= Bio-like structure =

Bio-like structures were claimed to be a form of synthetic life obtained by the Soviet microbiologist V. O. Kalinenko in distilled water, as well as on an agar gel, under the influence of an electric field. However, these entities are most likely non-living inorganic structures.

== Description ==

The original idea behind the experiments was a consequence of Kalinenko's observations made during an expedition studying microorganisms that live at the bottom of sea and ocean waters. It was assumed that test samples were not contaminated, since the experiments were carried out in sterile laboratory conditions and the formed structures did not resemble microorganisms currently known to science. Kalinenko described the process as the creation of life forms from inanimate matter—water, air, and electricity. The structures were reported to have various amoeba-like shapes, resembling discs, cigars and caudate rockets.

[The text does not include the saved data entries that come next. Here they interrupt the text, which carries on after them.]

/-! ## HUNT and ACQ -/

/-- A comma in HUNT. -/
theorem hunt_comma_spec (hstate : d.lnState l = lnHunt) (rd : Bool) : let e := (rdSet (phaseTaken d l ph) l rd).lnEnter l lnAcq
    e.lnState l = lnAcq ∧ (e.laneX l).phase = ph ∧ (e.laneX l).acq = 1 ∧ (e.laneX l).rx = (d.laneX l).rx ∧
      e.bit (F.LN_STATUS.RD (laneBase l)) = rd ∧ (∀ k : Lane, k ≠ l → e.laneX k = d.laneX k) ∧ SameBut (laneRegs l) [.lanes] d e := by
  intro e
  have hset := phaseTaken_frame d l ph
  have hrd := rdSet_frame (phaseTaken d l ph) l rd
  have hbefore : (rdSet (phaseTaken d l ph) l rd).lnState l ≠ lnSync := by
    have hkept : (phaseTaken d l ph).lnState l = d.lnState l := hset.get (by simp)
    rw [rdSet_state, hkept, hstate]
    decide
  have hentered := lnEnter_frame_of_kept (rdSet (phaseTaken d l ph) l rd) l lnAcq (.inl hbefore)
  have hlane (k : Lane) : e.laneX k = (phaseTaken d l ph).laneX k := (hentered.laneX (by simp) k).trans (hrd.laneX (by simp) k)
  refine ⟨lnEnter_state _ l (by decide), ?_, ?_, ?_, ?_, fun k hk => (hlane k).trans (phaseTaken_laneX_ne ph hk), ?_⟩
  · rw [hlane, phaseTaken_laneX]
  · rw [hlane, phaseTaken_laneX]
  · rw [hlane, phaseTaken_laneX]
  · have hbit : e.get (F.LN_STATUS.RD (laneBase l)) = (rdSet (phaseTaken d l ph) l rd).get (F.LN_STATUS.RD (laneBase l)) :=
      lnEnter_status_get _ l _ rfl (by simp)
    have hread := rdSet_bit (phaseTaken d l ph) l rd
    unfold Device.bit at hread ⊢
    rw [hbit, hread]
  · exact ((hset.mono_regs (List.nil_subset _)).trans (hrd.mono (by simp [laneRegs]) (List.nil_subset _))).trans
      (hentered.mono (enterRegs_subset_laneRegs l) (List.nil_subset _))

/-- The third comma in ACQ. -/
theorem acq_third_spec (hstate : d.lnState l = lnAcq) (rd : Bool) :
    let e := laneMoved (rdSet d l rd) l { d.laneX l with acq := 0, score := 0, validRun := 0 } lnSync
    e.lnState l = lnSync ∧ (e.laneX l).score = 0 ∧ (e.laneX l).rx = (d.laneX l).rx ∧ (∀ k : Lane, k ≠ l → e.laneX k = d.laneX k) ∧
      SameBut (laneRegs l) [.lanes] d e := by
  intro e
  have hrd := rdSet_frame d l rd
  have hself : e.laneX l = { d.laneX l with acq := 0, score := 0, validRun := 0 } :=
    laneMoved_self _ (by rw [rdSet_state, hstate]; decide)
  refine ⟨laneMoved_state _ (by decide), by rw [hself], by rw [hself], fun k hk => (laneMoved_ne _ _ hk).trans (hrd.laneX (by simp) k), ?_⟩
  exact (hrd.mono (by simp [laneRegs]) (List.nil_subset _)).trans ((laneMoved_frame _ l _ _).mono_regs (enterRegs_subset_laneRegs l))

theorem invalidCounted_frame (d : Device) (c f : Fld) : SameBut [c.addr, f.addr] [.evt] d (invalidCounted d c f) :=
  ((SameBut.refl _ _ d).count _ (by simp)).raise (by simp) (by simp)

/-- A group with a code error in ACQ. -/
theorem acq_codeErr_spec (rd : Bool) :
    let e := laneMoved (rdSet (invalidCounted d (F.LN_CODE_ERR.COUNT (laneBase l)) (F.LN_FLAGS.CODE_ERR (laneBase l))) l rd) l
      { d.laneX l with acq := 0 } lnHunt
    e.lnState l = lnHunt ∧ e.get (F.LN_FLAGS.CODE_ERR (laneBase l)) = 1 ∧
      e.get (F.LN_CODE_ERR.COUNT (laneBase l)) = min (d.get (F.LN_CODE_ERR.COUNT (laneBase l)) + 1) 0xFFFFFFFF ∧
      (∀ k : Lane, k ≠ l → e.laneX k = d.laneX k) ∧
      SameBut (laneRegs l ++ [R.LN_FLAGS (laneBase l), R.LN_CODE_ERR (laneBase l)]) [.lanes, .evt] d e := by
  intro e
  obtain ⟨hcount, hflag, hcounted⟩ := counted_flagged (d := d) (c := F.LN_CODE_ERR.COUNT (laneBase l)) (f := F.LN_FLAGS.CODE_ERR (laneBase l))
    (by simp) (by simp) rfl (by simp)
  have hrd := rdSet_frame (invalidCounted d (F.LN_CODE_ERR.COUNT (laneBase l)) (F.LN_FLAGS.CODE_ERR (laneBase l))) l rd
  have hslot {f : Fld} (hf : InSlot l f.addr) (hne : f.addr ≠ R.LN_STATUS (laneBase l) ∧ f.addr ≠ R.LN_EYE (laneBase l)) :
      e.get f = (invalidCounted d (F.LN_CODE_ERR.COUNT (laneBase l)) (F.LN_FLAGS.CODE_ERR (laneBase l))).get f :=
    (lnEnter_get _ l _ hf hne).trans (((setLaneX_frame _ l _).get (by simp)).trans (hrd.get (by simpa using hne.1)))
  refine ⟨laneMoved_state _ (by decide), ?_, ?_, fun k hk => ?_, ?_⟩
  · exact (hslot (inSlot_flags l) (by simp)).trans hflag
  · exact (hslot (by unfold InSlot; simp only [R.LN_CODE_ERR]; omega) (by simp)).trans hcount
  · exact (laneMoved_ne _ _ hk).trans ((hrd.laneX (by simp) k).trans ((invalidCounted_frame d _ _).laneX (by simp) k))
  · exact (((invalidCounted_frame d _ _).mono (by simp) (by simp)).trans (hrd.mono (by simp [laneRegs]) (List.nil_subset _))).trans
      ((laneMoved_frame _ l _ _).mono (fun a ha => List.mem_append_left _ (enterRegs_subset_laneRegs l ha)) (by simp))

end

end Sys2Proof.Machine


/-! # Alignment of a receive lane: SYNC

Groups of a lane in SYNC, the score and its decay, and the obligation (Table 2.3). -/

namespace Sys2Proof.Machine

section
variable {d : Device} {l : Lane} {t : Nat}

/-! ## A valid group -/

/-- The lane passes a data symbol on. -/
def dataPassed (d : Device) (l : Lane) (t v : Nat) : Device :=
  d.setLaneX l { lnPass (d.laneX l) t (.data (BitVec.ofNat 8 v)) with validRun := (d.laneX l).validRun + 1 }

theorem dataPassed_laneX (v : Nat) : (dataPassed d l t v).laneX l =
    { lnPass (d.laneX l) t (.data (BitVec.ofNat 8 v)) with validRun := (d.laneX l).validRun + 1 } := Device.laneX_setLaneX_self d l _

theorem sync_data_spec (hstate : d.lnState l = lnSync) (rd : Bool) (v : Nat) : let e := dataPassed (rdSet d l rd) l t v
    e.lnState l = lnSync ∧ (e.laneX l).rx = (d.laneX l).rx ++ [((t : Int), .data (BitVec.ofNat 8 v))] ∧ (e.laneX l).rxAt = t ∧
      (e.laneX l).validRun = (d.laneX l).validRun + 1 ∧ (e.laneX l).score = (d.laneX l).score ∧ e.bit (F.LN_STATUS.RD (laneBase l)) = rd ∧
      (∀ k : Lane, k ≠ l → e.laneX k = d.laneX k) ∧ SameBut (laneRegs l) [.lanes] d e := by
  intro e
  have hrd := rdSet_frame d l rd
  have hpass : SameBut [] [.lanes] (rdSet d l rd) e := setLaneX_frame _ l _
  have hlane : (rdSet d l rd).laneX l = d.laneX l := hrd.laneX (by simp) l
  have hself := dataPassed_laneX (d := rdSet d l rd) (l := l) (t := t) v
  rw [hlane] at hself
  refine ⟨(hpass.get (by simp)).trans ((rdSet_state d l rd).trans hstate), ?_, ?_, ?_, ?_, (hpass.bit (by simp)).trans (rdSet_bit d l rd), fun k hk => ?_, ?_⟩
  · exact congrArg LaneX.rx hself
  · exact congrArg LaneX.rxAt hself
  · exact congrArg LaneX.validRun hself
  · exact (congrArg LaneX.score hself).trans rfl
  · exact (Device.laneX_setLaneX_ne _ hk _).trans (hrd.laneX (by simp) k)
  · exact (hrd.mono (by simp [laneRegs]) (List.nil_subset _)).trans (hpass.mono_regs (List.nil_subset _))

/-! ## An invalid symbol -/

/-- The symbol is passed on as invalid and scored. -/
def badPassed (d : Device) (l : Lane) (t : Nat) : Device :=
  d.setLaneX l { lnPass (d.laneX l) t .invalid with score := (d.laneX l).score + 1, validRun := 0 }

/-- Alignment is lost. -/
def alignLost (d : Device) (l : Lane) : Device :=
  ((d.setLaneX l { d.laneX l with score := 0, validRun := 0 }).count (F.LN_ALIGN_LOSS.COUNT (laneBase l))).raise (F.LN_FLAGS.ALIGN_LOST (laneBase l))

theorem lnBadSymbol_passed (h : (d.laneX l).score ≠ 3) : lnBadSymbol d l t = badPassed d l t := if_neg (by omega)

theorem lnBadSymbol_lost (h : (d.laneX l).score = 3) : lnBadSymbol d l t = (alignLost d l).lnEnter l lnHunt := if_pos (by omega)

theorem badPassed_frame (d : Device) (l : Lane) (t : Nat) : SameBut [] [.lanes] d (badPassed d l t) := setLaneX_frame d l _

theorem badPassed_laneX : (badPassed d l t).laneX l = { lnPass (d.laneX l) t .invalid with score := (d.laneX l).score + 1, validRun := 0 } :=
  Device.laneX_setLaneX_self d l _

theorem alignLost_frame (d : Device) (l : Lane) : SameBut [R.LN_FLAGS (laneBase l), R.LN_ALIGN_LOSS (laneBase l)] [.lanes, .evt] d (alignLost d l) :=
  (((SameBut.refl _ _ d).setLaneX _ _ (by simp)).count _ (by simp)).raise (by simp) (by simp)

They seemingly possessed the basic characteristics of living organisms in that they could move, grow and multiply, and cell "nuclei" were observed, which, similarly to naturally occurring nuclei, contained "chromosomes". Some "amoebas" turned out to be "predators" that could envelop and then digest their "victims". Moreover, Kalinenko argued the structures exhibited enzymatic activity by dissolving calcite and magnesite crystals; therefore, it might be concluded that they were not minerals themselves. Kalinenko did not give the structures a formal name; instead, he referred to them as "bio-like structures", "biostructures" and "artificial cells". As evidence to support his claims, Kalinenko presented numerous photographs showing the various stages of the formation and development of "biostructures". Kalinenko termed the process of the synthesis of these structures as "energobiosis" and claimed that the method he described might also be used to synthesize protein-based cells.

== Scientific reviews ==

The structures have been described by Kalinenko as "living" microorganisms; however, his statements have been called into question. A review study carried out in a laboratory concluded that these structures lack proteins, amino acids, nucleic acids (and their precursors, purine and pyrimidine bases), and adenosine triphosphate; that is, they "contain no important compounds necessary for all known organisms" and therefore "cannot be regarded as living structures". Although it has been actually found that some of the structures produced by Kalinenko slightly resembled bacteria or amoebas in their shape and form, the group of workers did not detect any microorganisms in the samples. However, a possibility that the described process may have something to do with the origin of life on Earth has not been completely ruled out. Scientists have not explicitly stated what "biostructures" truly are, but it has been suggested that they probably consist of inorganic salts. Kalinenko's striking declaration that "biostructures" are living units met with bewilderment and skepticism among biologists of the USSR Academy of Sciences. It has been implied that the conclusions Kalinenko drew resulted from his lack of a critical attitude towards the data, as it seemed impossible to create a cell under the described conditions; there were also those who were more sharply critical of him. According to NASA researchers, "presently known scientific principles of biology and biochemistry" cannot allow inorganic entities to be considered alive, and "the postulated existence" of such entities "has not been proved" as no confirmatory reports by other scientists exist.